Mostly, but I also changed on what the jump is predicted.
c+d) GOT calls and method calls use the CALX instruction which
loads IP from memory--thus not needing prediction--and not using
a trampoline, either.
>
I don't understand the "thus not needing prediction". Loading IP from
memory takes time, doesn't it? Depending on your memory hierarchy and
where the data is held, I'd say a minimum of 3 cycles and often more.
What do you do during those cycles?
It is not that these things don't need prediction, it is that you do the
prediction and then verify the prediction using different data.
For example: The classical way to do dense switches is a LD of the
target
address and a jump to the target. This requires verifying the address of
the target. Whereas if you predict as JTT does, you verify by matching
the index number (which is known earlier and since the table is
read-only
you don't need to verify the target address.
So, it is not that you don't predict, it is that the data used to
verify the prediction is more precise and available earlier.

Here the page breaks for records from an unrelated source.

-- ==== Sys2Proof/Laws/Ops.lean ====
section
/-! SUPPORT. For each shared operation, one lemma that says everything it can do. -/

namespace Sys2Proof.Machine

/-- A next state is reached by one road only. -/
theorem next_inj {s t : State} (h : (.next s : Outcome) = .next t) : s = t := by
  cases h
  rfl

/-- `RampRead` answers exactly the entries that exist (R13, R61). -/
theorem rampRead_eq_some {s : State} {i : Nat} {v : U16} :
    rampRead s i = some v ↔ i < s.cfg.capacity ∧ v = s.profile.rampTable.read i := by
  unfold rampRead
  split
  · rename_i h
    simp [h, eq_comm]
  · rename_i h
    simp [h]

/-- Selecting a level either sets the index and the period, or faults at an index that does not exist (R158). -/
theorem selectLevel_cases (i : Nat) (s : State) :
    (i < s.cfg.capacity ∧
      selectLevel i s = .next { s with
        profile := { s.profile with rampIndex := BitVec.ofNat 16 i }
        timers := { s.timers with period := s.profile.rampTable.read i } }) ∨
    (s.cfg.capacity ≤ i ∧ selectLevel i s = .fault .rampIndexOutOfRange) := by
  by_cases h : i < s.cfg.capacity
  · exact .inl ⟨h, by simp [selectLevel, rampRead, h]⟩
  · exact .inr ⟨by omega, by simp [selectLevel, rampRead, h]⟩

/-- Everything `plan` can do: a direct move sets one level at its own period; a ramped one fills the table and starts at its
entry 0 (R156). -/
theorem plan_cases (d rpm : Nat) (s : State) :
    (rpm < s.cfg.rpmDirect ∧
      plan d rpm s = { s with
        profile := { s.profile with rampSteps := 1, rampIndex := 0 }
        timers := { s.timers with period := periodWord s.cfg rpm } }) ∨
    (s.cfg.rpmDirect ≤ rpm ∧
      plan d rpm s = { s with
        profile :=
          { rampSteps := BitVec.ofNat 16 (rampStepsOf s.cfg rpm)
            rampTable := fillRamp s.cfg rpm (rampStepsOf s.cfg rpm) (rampStepsOf s.cfg rpm) s.profile.rampTable
            rampIndex := 0 }
        timers := { s.timers with
          period := (fillRamp s.cfg rpm (rampStepsOf s.cfg rpm) (rampStepsOf s.cfg rpm) s.profile.rampTable).read 0 } }) := by
  by_cases h : rpm < s.cfg.rpmDirect
  · exact .inl ⟨h, by simp [plan, h]⟩
  · exact .inr ⟨by omega, by simp [plan, h]⟩

/-- Everything TICK can do when it goes on (R158): nothing, the end of the move, the hold at peak speed, or another level. -/
theorem tick_next_cases {s t : State} (h : tick s = .next t) :
    (t = s ∧ (s.motion.active = false ∨ direct s = true ∧ remaining s ≠ 0)) ∨
    (t = complete s ∧ s.motion.active = true ∧ remaining s = 0 ∧ (direct s = true ∨ s.profile.rampIndex.toNat = 0)) ∨
    (t = holdPeak s ∧ s.motion.active = true ∧ direct s = false ∧ brakeDistance s < remaining s ∧
      s.profile.rampSteps.toNat ≤ s.profile.rampIndex.toNat + 1) ∨
    (s.motion.active = true ∧ direct s = false ∧ ∃ i, selectLevel i s = .next t ∧
      (brakeDistance s < remaining s ∧ i = s.profile.rampIndex.toNat + 1 ∧ i < s.profile.rampSteps.toNat ∨
       remaining s ≤ brakeDistance s ∧ i + 1 = s.profile.rampIndex.toNat ∨
       remaining s ≤ brakeDistance s ∧ remaining s ≠ 0 ∧ i = 0 ∧ s.profile.rampIndex.toNat = 0)) := by
  unfold tick at h
  split at h
  · exact .inl ⟨(next_inj h).symm, .inl ‹_›⟩
  · rename_i ha
    have ha : s.motion.active = true := by simpa using ha
    split at h
    · rename_i hd
      unfold tickDirect at h
      split at h
      · exact .inr (.inl ⟨(next_inj h).symm, ha, ‹_›, .inl hd⟩)
      · exact .inl ⟨(next_inj h).symm, .inr ⟨hd, ‹_›⟩⟩
    · rename_i hd
      have hd : direct s = false := by simpa using hd
      unfold tickRamped at h
      split at h
      · split at h
        · exact .inr (.inr (.inr ⟨ha, hd, _, h, .inl ⟨‹_›, rfl, ‹_›⟩⟩))
        · exact .inr (.inr (.inl ⟨(next_inj h).symm, ha, hd, ‹_›, by omega⟩))
      · split at h
        · exact .inr (.inr (.inr ⟨ha, hd, _, h, .inr (.inl ⟨by omega, by omega⟩)⟩))
        · split at h
          · exact .inr (.inl ⟨(next_inj h).symm, ha, ‹_›, .inr (by omega)⟩)
          · exact .inr (.inr (.inr ⟨ha, hd, _, h, .inr (.inr ⟨by omega, ‹_›, rfl, by omega⟩)⟩))

/-- PULSE does nothing at the target, and one step with one pulse elsewhere (R140). -/
theorem pulse_cases (s : State) :
    (s.motion.position = s.motion.target ∧ pulse s = s) ∨
    (s.motion.position ≠ s.motion.target ∧
      pulse s = { s with
        motion := { s.motion with position := stepPosition s.motion.direction s.motion.position }
        timers := { s.timers with stepHighCnt := s.cfg.stepHighUs }
        pulseLog := s.pulseLog ++ [dirPin s] }) := by
  by_cases h : s.motion.position = s.motion.target
  · exact .inl ⟨h, by simp [pulse, ready, h]⟩
  · exact .inr ⟨h, by simp [pulse, ready, h]⟩

/-- A byte that arrives goes to the open receive call or is held (R112). -/
theorem arrive_cases (b : Byte) (s : State) :
    (s.link.rx.length < s.link.phase.expects ∧
      arrive b s = { s with link := { s.link with rx := s.link.rx ++ [b] } }) ∨
    (s.link.phase.expects ≤ s.link.rx.length ∧ arrive b s = { s with rxHeld := s.rxHeld ++ [b] }) := by
  by_cases h : s.link.rx.length < s.link.phase.expects
  · exact .inl ⟨h, by simp [arrive, h]⟩
  · exact .inr ⟨by omega, by simp [arrive, h]⟩

/-- Bytes that arrive change only what the open call has and what the receiver holds. -/
theorem arriveAll_eq (bs : List Byte) (s : State) :
    ∃ rx held, arriveAll bs s = { s with link := { s.link with rx := rx }, rxHeld := held } ∧
      (s.link.rx.length ≤ s.link.phase.expects → rx.length ≤ s.link.phase.expects) := by
  induction bs generalizing s with
  | nil => exact ⟨s.link.rx, s.rxHeld, rfl, id⟩
  | cons b bs ih =>
    obtain ⟨rx, held, h, hl⟩ := ih (arrive b s)
    refine ⟨rx, held, ?_, ?_⟩
    · show arriveAll bs (arrive b s) = _
      rw [h]
      rcases arrive_cases b s with ⟨_, e⟩ | ⟨_, e⟩ <;> rw [e]
    · rcases arrive_cases b s with ⟨hlt, e⟩ | ⟨_, e⟩ <;> rw [e] at hl
      · intro _
        exact hl (by simpa using hlt)
      · exact hl

/-- Where bytes that arrive go: to the open call as far as it asks for them, the rest is held (R112). -/
theorem arriveAll_spec (bs : List Byte) {s : State} (h : s.link.rx.length ≤ s.link.phase.expects) :
    arriveAll bs s = { s with
      rxHeld := s.rxHeld ++ (s.link.rx ++ bs).drop s.link.phase.expects
      link := { s.link with rx := (s.link.rx ++ bs).take s.link.phase.expects } } := by
  induction bs generalizing s with
  | nil => simp [arriveAll, List.take_of_length_le h, List.drop_eq_nil_of_le h]
  | cons b bs ih =>
    show arriveAll bs (arrive b s) = _
    rcases arrive_cases b s with ⟨hl, e⟩ | ⟨hl, e⟩ <;> rw [e]
    · rw [ih (by simpa using hl)]
      simp
    · rw [ih (by exact h)]
      simp [le_antisymm h hl]

/-- WIRE's move changes its own two fields only. -/
theorem wireNext_eq (s : State) : ∃ as n, wireNext s = { s with wire := as, wireCalls := n } := by
  unfold wireNext
  split
  · exact ⟨_, s.wireCalls, rfl⟩
  · exact ⟨s.wire, _, rfl⟩

/-- Everything the end of a read can do (R117 to R119): RESPOND is next, or the write is tried again. -/
theorem finishRead_cases (st : Status) (v : Word) (s : State) :
    (s.link.isWrite = false ∧ finishRead st v s = enterRespond st v s) ∨
    (s.link.isWrite = true ∧ st = .ok ∧ v = s.link.data ∧ finishRead st v s = enterRespond .ok 0 s) ∨
    (s.link.isWrite = true ∧ ¬(st = .ok ∧ v = s.link.data) ∧ s.link.writeAttempts + 1 < linkAttempts ∧
      finishRead st v s =
        beginWriteAttempt { s with link := { s.link with writeAttempts := s.link.writeAttempts + 1 } }) ∨
    (s.link.isWrite = true ∧ ¬(st = .ok ∧ v = s.link.data) ∧ linkAttempts ≤ s.link.writeAttempts + 1 ∧
      finishRead st v s = enterRespond .verifyFailed 0 s) := by
  unfold finishRead
  cases hw : s.link.isWrite
  · exact .inl ⟨rfl, by simp⟩
  · by_cases h : st = .ok ∧ v = s.link.data
    · exact .inr (.inl ⟨rfl, h.1, h.2, by simp [h]⟩)
    · by_cases ha : s.link.writeAttempts + 1 < linkAttempts
      · exact .inr (.inr (.inl ⟨rfl, h, ha, by simp [h, ha]⟩))
      · exact .inr (.inr (.inr ⟨rfl, h, by omega, by simp [h, ha]⟩))

/-- Everything a failed read attempt can do (R116): it is tried again, or the read ends with this error. -/
theorem failRead_cases (e : Status) (s : State) :
    (s.link.readAttempts + 1 < linkAttempts ∧
      failRead e s =
        beginReadAttempt { s with link := { s.link with readAttempts := s.link.readAttempts + 1, err := e } }) ∨
    (linkAttempts ≤ s.link.readAttempts + 1 ∧
      failRead e s = finishRead e 0 { s with link := { s.link with err := e } }) := by
  unfold failRead
  split
  · exact .inl ⟨‹_›, rfl⟩
  · exact .inr ⟨by omega, rfl⟩

/-- The end of a read writes the sequencer only (R121). -/
theorem finishRead_eq (st : Status) (v : Word) (s : State) : ∃ l, finishRead st v s = { s with link := l } := by
  rcases finishRead_cases st v s with ⟨_, h⟩ | ⟨_, _, _, h⟩ | ⟨_, _, _, h⟩ | ⟨_, _, _, h⟩ <;> exact ⟨_, h⟩

/-- A failed read attempt writes the sequencer only (R121). -/
theorem failRead_eq (e : Status) (s : State) : ∃ l, failRead e s = { s with link := l } := by
  rcases failRead_cases e s with ⟨_, h⟩ | ⟨_, h⟩
  · exact ⟨_, h⟩
  · obtain ⟨l, h'⟩ := finishRead_eq e 0 { s with link := { s.link with err := e } }
    exact ⟨l, by rw [h, h']⟩

/-- A microsecond changes the link's wait counter only, and only while it waits (R38; log 16). -/
theorem countWait_cases (l : LinkState) :
    (l.phase.waits = true ∧ countWait l = { l with waitUs := l.waitUs + 1 }) ∨
    (l.phase.waits = false ∧ countWait l = l) := by
  unfold countWait
  cases h : l.phase.waits
  · exact .inr ⟨rfl, by simp⟩
  · exact .inl ⟨rfl, by simp⟩

/-- Everything the HOST's move can do (R80, R86, U13). -/
theorem hostMove_cases (s : State) :
    (∃ r, s.rsp = some r ∧ hostMove s = .next (takeResponse r s)) ∨
    (s.rsp = none ∧ (s.cmdQueue = [] ∨ s.link.phase ≠ .idle) ∧ hostMove s = .next s) ∨
    (∃ w ws, s.rsp = none ∧ s.cmdQueue = w :: ws ∧ s.link.phase = .idle ∧
      hostMove s = acceptCommand w { s with cmdQueue := ws }) := by
  unfold hostMove
  cases hr : s.rsp with
  | some r => exact .inl ⟨r, rfl, rfl⟩
  | none =>
    cases hq : s.cmdQueue with
    | nil => exact .inr (.inl ⟨rfl, .inl rfl, rfl⟩)
    | cons w ws =>
      by_cases hp : s.link.phase = .idle
      · exact .inr (.inr ⟨w, ws, rfl, rfl, hp, by simp [cmdReady, hr, hp]⟩)
      · exact .inr (.inl ⟨rfl, .inr hp, by simp [cmdReady, hr, hp]⟩)

end Sys2Proof.Machine
end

b) switch() is the JTT instruction
>
IIUC this is basically like CALX, except with a bit more work to
generate the address from which you fetch the IP (plus a bit more work
to generate the IP from the fetched data as well). So: same question.
So, CALX is a LDD IP,[address] and generally LDD IP,[IP,#GOT[extern]-.]
Since GOT is not writeable from the thread using it (my architecture
has this requirement) and GOT is DW aligned; we can
a) avoid the LDAlign stage of the pipeline
b) feed the loaded value directly into FETCH
saving 2 cycles, while
c) for those situations where we predict through GOT, we verify the
GOT offset (DISP) instead of the loaded GOT value (an entry point).
And since different kinds of data is used in the prediction and
verification--the strategies used in the above paper are not
actual attack strategies in My 66000 implementations.
>
>
Stefan